Your objective: Each line of the records that holds "base" should be shown in full.

Data excerpts:
----
-- ==== Sys2Proof/Machine/Step.lean ====
section
/-! DEFINITION. The step of the machine and the placing of an instruction where the next step performs it. -/

namespace Sys2Proof.Machine

open Sys2Proof

/-- One step of one agent (spec/60_exceptions.md R210). -/
def step (s : State) : Host.Outcome State Fault Refusal := machineStep s

/-- `s` with the instruction whose `nbits` bits are `w` placed so that the next step performs it (log 2). -/
def State.withFetchWord (s : State) (nbits w : Nat) : State :=
  s.placeWord (BitVec.ofNat 32 (w % 2 ^ nbits))

end Sys2Proof.Machine
end

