@[simp] theorem State.enterIrq_bcs : (s.enterIrq).bcs = s.bcs := rfl
@[simp] theorem State.enterIrq_trim : (s.enterIrq).trim = s.trim := rfl
@[simp] theorem State.enterIrq_osc : (s.enterIrq).osc = s.osc := rfl
@[simp] theorem State.enterIrq_ctl0 : (s.enterIrq).ctl0 = s.ctl0 := rfl
@[simp] theorem State.enterIrq_ctl1 : (s.enterIrq).ctl1 = s.ctl1 := rfl
@[simp] theorem State.enterIrq_br0 : (s.enterIrq).br0 = s.br0 := rfl
@[simp] theorem State.enterIrq_br1 : (s.enterIrq).br1 = s.br1 := rfl
@[simp] theorem State.enterIrq_mctl : (s.enterIrq).mctl = s.mctl := rfl
@[simp] theorem State.enterIrq_oe : (s.enterIrq).oe = s.oe := rfl
@[simp] theorem State.enterIrq_rxbuf : (s.enterIrq).rxbuf = s.rxbuf := rfl
@[simp] theorem State.enterIrq_txbuf : (s.enterIrq).txbuf = s.txbuf := rfl
@[simp] theorem State.enterIrq_ie2 : (s.enterIrq).ie2 = s.ie2 := rfl
@[simp] theorem State.enterIrq_ifg2 : (s.enterIrq).ifg2 = s.ifg2 := rfl
@[simp] theorem State.enterIrq_psel : (s.enterIrq).psel = s.psel := rfl
@[simp] theorem State.enterIrq_psel2 : (s.enterIrq).psel2 = s.psel2 := rfl
@[simp] theorem State.enterIrq_gie : (s.enterIrq).gie = false := rfl
@[simp] theorem State.enterIrq_shift : (s.enterIrq).shift = s.shift := rfl
@[simp] theorem State.enterIrq_txline : (s.enterIrq).txline = s.txline := rfl
@[simp] theorem State.enterIrq_slotFull : (s.enterIrq).slotFull = s.slotFull := rfl
@[simp] theorem State.enterIrq_slotVal : (s.enterIrq).slotVal = s.slotVal := rfl
@[simp] theorem State.enterIrq_phase : (s.enterIrq).phase = s.phase := rfl
@[simp] theorem State.enterIrq_cfg : (s.enterIrq).cfg = s.cfg := rfl
@[simp] theorem State.enterIrq_inIsr : (s.enterIrq).inIsr = true := rfl
@[simp] theorem State.enterIrq_saved : (s.enterIrq).saved = some ⟨s.pc, s.mu, s.gie⟩ := rfl
@[simp] theorem State.enterIrq_imu : (s.enterIrq).imu = .latch := rfl
@[simp] theorem State.enterIrq_faults : (s.enterIrq).faults = s.faults := rfl
@[simp] theorem State.enterIrq_refused : (s.enterIrq).refused = s.refused := rfl
@[simp] theorem State.enterIrq_pc : (s.enterIrq).pc = s.pc := rfl
@[simp] theorem State.enterIrq_mu : (s.enterIrq).mu = s.mu := rfl
@[simp] theorem State.enterIrq_ret : (s.enterIrq).ret = s.ret := rfl
@[simp] theorem State.enterIrq_retWritten : (s.enterIrq).retWritten = s.retWritten := rfl
@[simp] theorem State.enterIrq_prog : (s.enterIrq).prog = s.prog := rfl
@[simp] theorem State.enterIrq_mem : (s.enterIrq).mem = s.mem := rfl
@[simp] theorem State.enterIrq_contract : (s.enterIrq).contract = s.contract := rfl
@[simp] theorem State.enterIrq_refWait : (s.enterIrq).refWait = s.refWait := rfl
@[simp] theorem State.enterIrq_sched : (s.enterIrq).sched = s.sched := rfl
@[simp] theorem State.enterIrq_draws : (s.enterIrq).draws = s.draws := rfl

end enterIrq

section land

variable (s : State) (v : Byte)

@[simp] theorem State.land_bcs : (s.land v).bcs = s.bcs := rfl
@[simp] theorem State.land_trim : (s.land v).trim = s.trim := rfl
@[simp] theorem State.land_osc : (s.land v).osc = s.osc := rfl
@[simp] theorem State.land_ctl0 : (s.land v).ctl0 = s.ctl0 := rfl
@[simp] theorem State.land_ctl1 : (s.land v).ctl1 = s.ctl1 := rfl
@[simp] theorem State.land_br0 : (s.land v).br0 = s.br0 := rfl
@[simp] theorem State.land_br1 : (s.land v).br1 = s.br1 := rfl
@[simp] theorem State.land_mctl : (s.land v).mctl = s.mctl := rfl
@[simp] theorem State.land_oe : (s.land v).oe = (s.oe || s.rxifg) := rfl
@[simp] theorem State.land_rxbuf : (s.land v).rxbuf = v := rfl
@[simp] theorem State.land_txbuf : (s.land v).txbuf = s.txbuf := rfl
@[simp] theorem State.land_ie2 : (s.land v).ie2 = s.ie2 := rfl
@[simp] theorem State.land_ifg2 : (s.land v).ifg2 = withBit s.ifg2 0 true := rfl
@[simp] theorem State.land_psel : (s.land v).psel = s.psel := rfl
@[simp] theorem State.land_psel2 : (s.land v).psel2 = s.psel2 := rfl
@[simp] theorem State.land_gie : (s.land v).gie = s.gie := rfl
@[simp] theorem State.land_shift : (s.land v).shift = s.shift := rfl
@[simp] theorem State.land_txline : (s.land v).txline = s.txline := rfl
@[simp] theorem State.land_slotFull : (s.land v).slotFull = s.slotFull := rfl
@[simp] theorem State.land_slotVal : (s.land v).slotVal = s.slotVal := rfl
@[simp] theorem State.land_phase : (s.land v).phase = s.phase := rfl
@[simp] theorem State.land_cfg : (s.land v).cfg = s.cfg := rfl
@[simp] theorem State.land_inIsr : (s.land v).inIsr = s.inIsr := rfl
@[simp] theorem State.land_saved : (s.land v).saved = s.saved := rfl
@[simp] theorem State.land_imu : (s.land v).imu = s.imu := rfl
@[simp] theorem State.land_faults : (s.land v).faults = s.faults := rfl
@[simp] theorem State.land_refused : (s.land v).refused = s.refused := rfl
@[simp] theorem State.land_pc : (s.land v).pc = s.pc := rfl
@[simp] theorem State.land_mu : (s.land v).mu = s.mu := rfl
@[simp] theorem State.land_ret : (s.land v).ret = s.ret := rfl
@[simp] theorem State.land_retWritten : (s.land v).retWritten = s.retWritten := rfl
@[simp] theorem State.land_prog : (s.land v).prog = s.prog := rfl
@[simp] theorem State.land_mem : (s.land v).mem = s.mem := rfl
@[simp] theorem State.land_contract : (s.land v).contract = s.contract := rfl
@[simp] theorem State.land_refWait : (s.land v).refWait = s.refWait := rfl
@[simp] theorem State.land_sched : (s.land v).sched = s.sched := rfl
@[simp] theorem State.land_draws : (s.land v).draws = s.draws := rfl

end land

section resetTrim

variable (s : State)

@[simp] theorem State.resetTrim_bcs : (s.resetTrim).bcs = s.bcs := rfl
@[simp] theorem State.resetTrim_trim : (s.resetTrim).trim = 0x00#8 := rfl
@[simp] theorem State.resetTrim_osc : (s.resetTrim).osc = s.osc := rfl
@[simp] theorem State.resetTrim_ctl0 : (s.resetTrim).ctl0 = s.ctl0 := rfl
@[simp] theorem State.resetTrim_ctl1 : (s.resetTrim).ctl1 = s.ctl1 := rfl
@[simp] theorem State.resetTrim_br0 : (s.resetTrim).br0 = s.br0 := rfl
@[simp] theorem State.resetTrim_br1 : (s.resetTrim).br1 = s.br1 := rfl
@[simp] theorem State.resetTrim_mctl : (s.resetTrim).mctl = s.mctl := rfl
@[simp] theorem State.resetTrim_oe : (s.resetTrim).oe = s.oe := rfl
@[simp] theorem State.resetTrim_rxbuf : (s.resetTrim).rxbuf = s.rxbuf := rfl
@[simp] theorem State.resetTrim_txbuf : (s.resetTrim).txbuf = s.txbuf := rfl
@[simp] theorem State.resetTrim_ie2 : (s.resetTrim).ie2 = s.ie2 := rfl
@[simp] theorem State.resetTrim_ifg2 : (s.resetTrim).ifg2 = s.ifg2 := rfl
@[simp] theorem State.resetTrim_psel : (s.resetTrim).psel = s.psel := rfl
@[simp] theorem State.resetTrim_psel2 : (s.resetTrim).psel2 = s.psel2 := rfl
@[simp] theorem State.resetTrim_gie : (s.resetTrim).gie = s.gie := rfl
@[simp] theorem State.resetTrim_shift : (s.resetTrim).shift = s.shift := rfl
@[simp] theorem State.resetTrim_txline : (s.resetTrim).txline = s.txline := rfl
@[simp] theorem State.resetTrim_slotFull : (s.resetTrim).slotFull = s.slotFull := rfl
@[simp] theorem State.resetTrim_slotVal : (s.resetTrim).slotVal = s.slotVal := rfl
@[simp] theorem State.resetTrim_phase : (s.resetTrim).phase = s.phase := rfl
@[simp] theorem State.resetTrim_cfg : (s.resetTrim).cfg = s.cfg := rfl
@[simp] theorem State.resetTrim_inIsr : (s.resetTrim).inIsr = s.inIsr := rfl
@[simp] theorem State.resetTrim_saved : (s.resetTrim).saved = s.saved := rfl
@[simp] theorem State.resetTrim_imu : (s.resetTrim).imu = s.imu := rfl
@[simp] theorem State.resetTrim_faults : (s.resetTrim).faults = s.faults := rfl
@[simp] theorem State.resetTrim_refused : (s.resetTrim).refused = s.refused := rfl
@[simp] theorem State.resetTrim_pc : (s.resetTrim).pc = s.pc := rfl
@[simp] theorem State.resetTrim_mu : (s.resetTrim).mu = s.mu := rfl
@[simp] theorem State.resetTrim_ret : (s.resetTrim).ret = s.ret := rfl
@[simp] theorem State.resetTrim_retWritten : (s.resetTrim).retWritten = s.retWritten := rfl
@[simp] theorem State.resetTrim_prog : (s.resetTrim).prog = s.prog := rfl
@[simp] theorem State.resetTrim_mem : (s.resetTrim).mem = s.mem := rfl
@[simp] theorem State.resetTrim_contract : (s.resetTrim).contract = s.contract := rfl
@[simp] theorem State.resetTrim_refWait : (s.resetTrim).refWait = s.refWait := rfl
@[simp] theorem State.resetTrim_sched : (s.resetTrim).sched = s.sched := rfl
@[simp] theorem State.resetTrim_draws : (s.resetTrim).draws = s.draws := rfl
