-- ==== Sys2Proof/Laws/PerInstr.lean ====
section
/-! SUPPORT. A statement made per operation: its encoding belongs to the row of spec/opcode_table.json that bears
its mnemonic. -/

namespace Sys2Proof.Laws.TableRow

open Sys2Proof

/-- The word of the operation is selected by a row with the operation's mnemonic. -/
def Statement (i : Instr) : Prop :=
  ∃ r ∈ opcodeTable, r.mnemonic = i.mnemonic ∧ r.selects (encode i) = true

/-- Bits that a field's mask covers survive the row's mask of them. -/
theorem masked {n : Nat} (base mask : Word) (v : BitVec n)
    (hb : base &&& mask = base) (hm : ∀ j, j < n → mask.getLsbD j = false) :
    (base ||| v.setWidth 32) &&& mask = base := by
  apply BitVec.eq_of_getLsbD_eq
  intro j hj
  have h1 := congrArg (fun w => w.getLsbD j) hb
  simp only [BitVec.getLsbD_and, BitVec.getLsbD_or] at h1 ⊢
  by_cases hjn : j < n
  · simp only [hm j hjn, Bool.and_false] at h1 ⊢
    exact h1
  · have : (v.setWidth 32).getLsbD j = false := by
      simp only [BitVec.getLsbD_setWidth, BitVec.getLsbD_of_ge v j (by omega), Bool.and_false]
    simpa [this] using h1

theorem setClock (speed : Byte) : Statement (.setClock speed) := by
  refine ⟨⟨"SET_CLOCK", 0x10000000#32, 0xFFFFFF00#32⟩, by decide, rfl, ?_⟩
  exact beq_iff_eq.mpr (masked _ _ speed (by decide) (by decide))

theorem initUart (baud clockSpeed : Byte) : Statement (.initUart baud clockSpeed) := by
  refine ⟨⟨"INIT_UART", 0x20000000#32, 0xFF00FF00#32⟩, by decide, rfl, beq_iff_eq.mpr ?_⟩
  apply BitVec.eq_of_getLsbD_eq
  intro j hj
  have : j < 8 ∨ (8 ≤ j ∧ j < 16) ∨ (16 ≤ j ∧ j < 24) ∨ 24 ≤ j := by omega
  simp only [encode, BitVec.getLsbD_and, BitVec.getLsbD_or, BitVec.getLsbD_shiftLeft, BitVec.getLsbD_setWidth]
  have hm : ∀ k, k < 32 → (k < 8 ∨ (16 ≤ k ∧ k < 24)) → (0xFF00FF00#32).getLsbD k = false := by decide
  have hz : ∀ k, k < 32 → (k < 8 ∨ (16 ≤ k ∧ k < 24)) → (0x20000000#32).getLsbD k = false := by decide
  have ho : ∀ k, k < 32 → ¬ (k < 8 ∨ (16 ≤ k ∧ k < 24)) →
      ((0x20000000#32).getLsbD k && (0xFF00FF00#32).getLsbD k) = (0x20000000#32).getLsbD k := by decide
  rcases this with h | h | h | h
  · rw [hm j hj (by omega), hz j hj (by omega), Bool.and_false]
  · rw [BitVec.getLsbD_of_ge clockSpeed j (by omega)]
    simpa [h.2] using ho j hj (by omega)
  · rw [hm j hj (by omega), hz j hj (by omega), Bool.and_false]
  · rw [BitVec.getLsbD_of_ge clockSpeed j (by omega), BitVec.getLsbD_of_ge baud (j - 16) (by omega)]
    simpa using ho j hj (by omega)

theorem uninitUart : Statement .uninitUart := by
  exact ⟨⟨"UNINIT_UART", 0x30000000#32, 0xFFFFFFFF#32⟩, by decide, rfl, by decide⟩

theorem putch (byte : Byte) : Statement (.putch byte) := by
  refine ⟨⟨"PUTCH", 0x40000000#32, 0xFFFFFF00#32⟩, by decide, rfl, ?_⟩
  exact beq_iff_eq.mpr (masked _ _ byte (by decide) (by decide))

theorem putStr (addr : Half) : Statement (.putStr addr) := by
  refine ⟨⟨"PUT_STR", 0x50000000#32, 0xFFFF0000#32⟩, by decide, rfl, ?_⟩
  exact beq_iff_eq.mpr (masked _ _ addr (by decide) (by decide))

theorem uartRx (block : Bool) : Statement (.uartRx block) := by
  refine ⟨⟨"UART_RX", 0x60000000#32, 0xFFFFFFFE#32⟩, by decide, rfl, ?_⟩
  cases block <;> decide

theorem rxIsr : Statement .rxIsr := by
  exact ⟨⟨"RX_ISR", 0x70000000#32, 0xFFFFFFFF#32⟩, by decide, rfl, by decide⟩

end Sys2Proof.Laws.TableRow
end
----
Answer for this exercise:
theorem masked {n : Nat} (base mask : Word) (v : BitVec n)
    (hb : base &&& mask = base) (hm : ∀ j, j < n → mask.getLsbD j = false) :
    (base ||| v.setWidth 32) &&& mask = base := by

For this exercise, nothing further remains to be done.